JAK3 is a member of the non-receptor tyrosine kinase family which includes JAK2. Rare but significant JAK3 activating mutations located in the JH2 (pseudokinase) and JH6 (receptor binding) domains have been found in Down syndrome and Non-DS acute megakaryoblastic leukaemia (AML-M7). Mutations have also been found in various myeloproliferative neoplasms, lymphomas and carcinomas.
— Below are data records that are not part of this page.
-- ==== Sys2Proof/Laws/PerInstr.lean ====
section
/-!
SUPPORT. The family `FieldsFit`, instruction by instruction: every field of a well-formed instruction's word has the width that R53 gives it,
so that no field spills into its neighbour when the word is formed.
-/

namespace Sys2Proof

/-- Every field of a word has the width that R53 gives it. -/
structure Laws.Fits (r : Raw) : Prop where
  op : r.op < 2 ^ 10
  mod : r.mod < 2 ^ 6
  pred : r.pred < 2 ^ 4
  pneg : r.pneg < 2
  late : r.late < 2
  latn : r.latn < 2 ^ 3
  nwb : r.nwb < 2
  ret : r.ret < 2 ^ 2
  d : r.d < 2 ^ 11
  a : r.a < 2 ^ 11
  b : r.b < 2 ^ 11
  c : r.c < 2 ^ 11
  x : r.x < 2 ^ 24

/-- The fields of a word made of fields that fit are those fields. -/
theorem Laws.ofWord_toWord (r : Raw) (h : Laws.Fits r) : Raw.ofWord (r.toWord % 2 ^ 96) = r := by
  obtain ⟨_, _, _, _, _, _, _, _, _, _, _, _, _⟩ := h
  cases r
  simp only [Raw.ofWord, Raw.toWord, bits, Raw.mk.injEq] at *
  refine ⟨?_, ?_, ?_, ?_, ?_, ?_, ?_, ?_, ?_, ?_, ?_, ?_, ?_⟩ <;> omega

/-! Widths of the codes. -/

theorem Opnd.code_lt (o : Opnd) : o.code < 2048 := by cases o <;> simp only [Opnd.code] <;> omega
theorem ElTy.code_lt (t : ElTy) : t.code < 8 := by cases t <;> decide
theorem FlTy.code_lt (t : FlTy) : t.code < 3 := by cases t <;> decide
theorem Rnd.code_lt (t : Rnd) : t.code < 5 := by cases t <;> decide
theorem Scope.code_lt (t : Scope) : t.code < 8 := by cases t <;> decide
theorem CmpCC.code_lt (t : CmpCC) : t.code < 16 := by cases t <;> decide
theorem FcmpCC.code_lt (t : FcmpCC) : t.code < 16 := by cases t <;> decide
theorem Comb.code_lt (t : Comb) : t.code < 2 ^ 14 ∧ t.code % 2 ^ 8 = 0 := by cases t <;> simp only [Comb.code] <;> first | decide | omega
theorem PredOpt.code_le (p : PredOpt) : p.code ≤ 15 := by cases p <;> simp only [PredOpt.code] <;> omega
theorem CvtTy.code_lt (t : CvtTy) : t.code < 16 := by cases t <;> decide
theorem PackTy.code_lt (t : PackTy) : t.code < 16 := by cases t <;> decide
theorem ShflMode.code_lt (t : ShflMode) : t.code < 4 := by cases t <;> decide
theorem VoteMode.code_lt (t : VoteMode) : t.code < 4 := by cases t <;> decide
theorem RedOp.code_lt (t : RedOp) : t.code < 16 := by cases t <;> decide
theorem BarLevel.code_lt (t : BarLevel) : t.code < 8 := by cases t <;> decide
theorem Size.code_lt (t : Size) : t.code < 8 := by cases t <;> decide
theorem Policy.code_lt (t : Policy) : t.code < 4 := by cases t <;> decide
theorem AtomOp.code_lt (t : AtomOp) : t.code < 16 := by cases t <;> decide
theorem AWidth.code_lt (t : AWidth) : t.code < 8 := by cases t <;> decide
theorem HostOp.code_lt (t : HostOp) : t.code < 4 := by cases t <;> simp only [HostOp.code] <;> decide
theorem HostOp.size_lt (t : HostOp) : t.size < 8 := by
  cases t <;> simp only [HostOp.size] <;> first | exact AWidth.code_lt _ | exact Size.code_lt _
theorem FabOp.code_lt (t : FabOp) : t.code < 16 := by
  cases t <;> simp only [FabOp.code] <;> first | exact AtomOp.code_lt _ | decide
theorem CopySrc.code_lt (t : CopySrc) : t.code < 4 := by cases t <;> decide
theorem SReg.code_lt (r : SReg) : r.code < 64 := by cases r <;> simp only [SReg.code] <;> omega
theorem L2Mode.code_lt (t : L2Mode) : t.code < 8 := by cases t <;> decide
theorem Mods.code_lt (m : Mods) : m.code < 64 := by
  have h := Bool.toNat_lt m.na; have h := Bool.toNat_lt m.nb; have h := Bool.toNat_lt m.nc
  have h := Bool.toNat_lt m.aa; have h := Bool.toNat_lt m.ab; have h := Bool.toNat_lt m.ac
  simp only [Mods.code]; omega
theorem Clause.code_lt (c : Clause) : c.code < 2 ^ 24 ∧ c.code % 2 ^ 13 = 0 := by
  have h := c.stream.isLt; have h := c.mask.isLt
  simp only [Clause.code]; omega
theorem EngArg.code_lt (e : EngArg) : e.code < 2 ^ 24 ∧ e.code % 2 ^ 10 = 0 := by
  have h := Clause.code_lt e.clause; have h := Scope.code_lt e.scope
  simp only [EngArg.code]; omega

theorem FlTy.modOf_lt (t : FlTy) (r : Rnd) : t.modOf r < 24 := by
  have := FlTy.code_lt t; have := Rnd.code_lt r
  simp only [FlTy.modOf]; omega
theorem cmpX_lt (cc : Nat) (op : Comb) (pd : PredOpt) (h : cc < 16) : cmpX cc op pd < 2 ^ 14 := by
  have := Comb.code_lt op; have := PredOpt.code_le pd
  simp only [cmpX]; omega

/-! The forms of words. -/

theorem Laws.fits_mk' {h : Hdr} {op mod d a b c x : Nat} (h1 : op < 2 ^ 10) (h2 : mod < 2 ^ 6) (h3 : d < 2 ^ 11) (h4 : a < 2 ^ 11)
    (h5 : b < 2 ^ 11) (h6 : c < 2 ^ 11) (h7 : x < 2 ^ 24) : Laws.Fits (Raw.mk' h op mod d a b c x) :=
  ⟨h1, h2, h.pred.isLt, Bool.toNat_lt _, Bool.toNat_lt _, h.latn.isLt, Bool.toNat_lt _, h.ret.isLt, h3, h4, h5, h6, h7⟩

theorem Laws.fits_mkI {h : Hdr} {op mod d a imm x : Nat} (h1 : op < 2 ^ 10) (h2 : mod < 2 ^ 6) (h3 : d < 2 ^ 11) (h4 : a < 2 ^ 11)
    (h5 : imm < 2 ^ 32) (h6 : x < 2 ^ 14) : Laws.Fits (Raw.mkI h op mod d a imm x) :=
  Laws.fits_mk' h1 h2 h3 h4 (by omega) (by omega) (by omega)

theorem Laws.fits_mkB {h : Hdr} {op mod x : Nat} {d a : Opnd} {b : SrcB} (h1 : op < 2 ^ 10) (h2 : mod < 2 ^ 5) (h3 : x < 2 ^ 14) :
    Laws.Fits (Raw.mkB h op mod d a b x) := by
  cases b with
  | reg o => exact Laws.fits_mk' h1 (by omega) (Opnd.code_lt _) (Opnd.code_lt _) (Opnd.code_lt _) (by decide) (by omega)
  | imm i => exact Laws.fits_mkI h1 (by omega) (Opnd.code_lt _) (Opnd.code_lt _) i.isLt h3

theorem Laws.fits_mk2 {h : Hdr} {op mod x : Nat} {d a : Opnd} (h1 : op < 2 ^ 10) (h2 : mod < 2 ^ 6) (h3 : x < 2 ^ 24) :
    Laws.Fits (Raw.mk2 h op mod d a x) := Laws.fits_mk' h1 h2 (Opnd.code_lt _) (Opnd.code_lt _) (by decide) (by decide) h3

theorem Laws.fits_mk3 {h : Hdr} {op mod x : Nat} {d a b : Opnd} (h1 : op < 2 ^ 10) (h2 : mod < 2 ^ 6) (h3 : x < 2 ^ 24) :
    Laws.Fits (Raw.mk3 h op mod d a b x) := Laws.fits_mk' h1 h2 (Opnd.code_lt _) (Opnd.code_lt _) (Opnd.code_lt _) (by decide) h3

theorem Laws.fits_mk4 {h : Hdr} {op mod x : Nat} {d a b c : Opnd} (h1 : op < 2 ^ 10) (h2 : mod < 2 ^ 6) (h3 : x < 2 ^ 24) :
    Laws.Fits (Raw.mk4 h op mod d a b c x) :=
  Laws.fits_mk' h1 h2 (Opnd.code_lt _) (Opnd.code_lt _) (Opnd.code_lt _) (Opnd.code_lt _) h3

theorem Laws.fits_mk0 {h : Hdr} {op mod x : Nat} (h1 : op < 2 ^ 10) (h2 : mod < 2 ^ 6) (h3 : x < 2 ^ 24) :
    Laws.Fits (Raw.mk0 h op mod x) := Laws.fits_mk' h1 h2 (by decide) (by decide) (by decide) (by decide) h3

theorem Laws.fits_mkM {h : Hdr} {op mod d b size low : Nat} {m : MemArg} (h1 : op < 2 ^ 10) (h2 : mod < 2 ^ 5) (h3 : d < 2 ^ 11)
    (h4 : b < 2 ^ 11) (h5 : size < 16) (h6 : low < 64) : Laws.Fits (Raw.mkM h op mod d b size low m) := by
  have e := Clause.code_lt m.clause
  have e := Scope.code_lt m.scope
  unfold Raw.mkM
  split
  · exact Laws.fits_mk' h1 (by omega) h3 (Opnd.code_lt _) h4 (Opnd.code_lt _) (by omega)
  · exact Laws.fits_mk' h1 (by omega) h3 (Opnd.code_lt _) h4 (BitVec.isLt _) (by omega)

/-- An instruction whose word's fields fit. -/
def Laws.FieldsFit.Statement (i : Instr) : Prop := ∀ regs r, i.wf regs = true → i.raw = some r → Laws.Fits r

namespace Laws

theorem fits_event {i : Instr} (h : i.raw = none) : FieldsFit.Statement i := fun _ _ _ e => by rw [h] at e; cases e

theorem fits_lane {i : Instr} {r : Raw} (h : i.raw = some r) (hf : ∀ regs, i.wf regs = true → Fits r) :
    FieldsFit.Statement i := fun regs _ hw e => by rw [h] at e; cases e; exact hf regs hw

namespace FieldsFit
NOTCH2 is a Type 1 transmembrane protein with an extracellular domain consisting of multiple epidermal growth factor-like (EGF) repeats, and an intracellular domain consisting of multiple different domain types. The Notch2 receptor and its 5 ligands, which include Jagged1, Jagged2, and Delta-like 1, 3 and 4, send signals that are important for development before birth. After birth,Notch2 signaling is involved in tissue repair. Mutations in the NOTCH2 gene have been identified in a small percentage of people with Alagille syndrome and malformations in the kidneys, especially in filtering structures. NOTCH2 is also preferentially expressed in mature B cells,is essential for marginal zone B-cell generation, and mutations are evident in a subset of individuals with diffuse large B-cell lymphomas.

Web site enhancements

The main histogram page of the COSMIC website had been improved to provide better ways of selecting and viewing subsets of data. In the navigation bar on the left side, new options are now available to redraw the histogram and associated tables based on four parameters: mutation type (eg deletion, nonsense substitutions, etc), sample source (cultured or tissue sample), somatic status (confirmed somatic or unknown) and systematic screen (genome-wide screen). In addition to redrawing the histogram and tables, a new "Distribution" button displays pie charts of relevant information about the data selected.

The sample summary page has also been upgraded, with every CGP sample (examined through numerous genes) receiving a mutation spectrum diagram. This comprises a histogram showing the relative frequencies of each substitution type, together with a count of insertion/deletion mutations. This is highly useful when looking for mutation signatures which may show characteristsics of, for instance, tobacco or UV light exposure.

Biomart

The new COSMIC biomart is now available, please click here. This system allows much more specialised selection of data in COSMIC and is very useful for data mining. In addition, it can be directly linked to Ensembl for federilsed querying across both databases.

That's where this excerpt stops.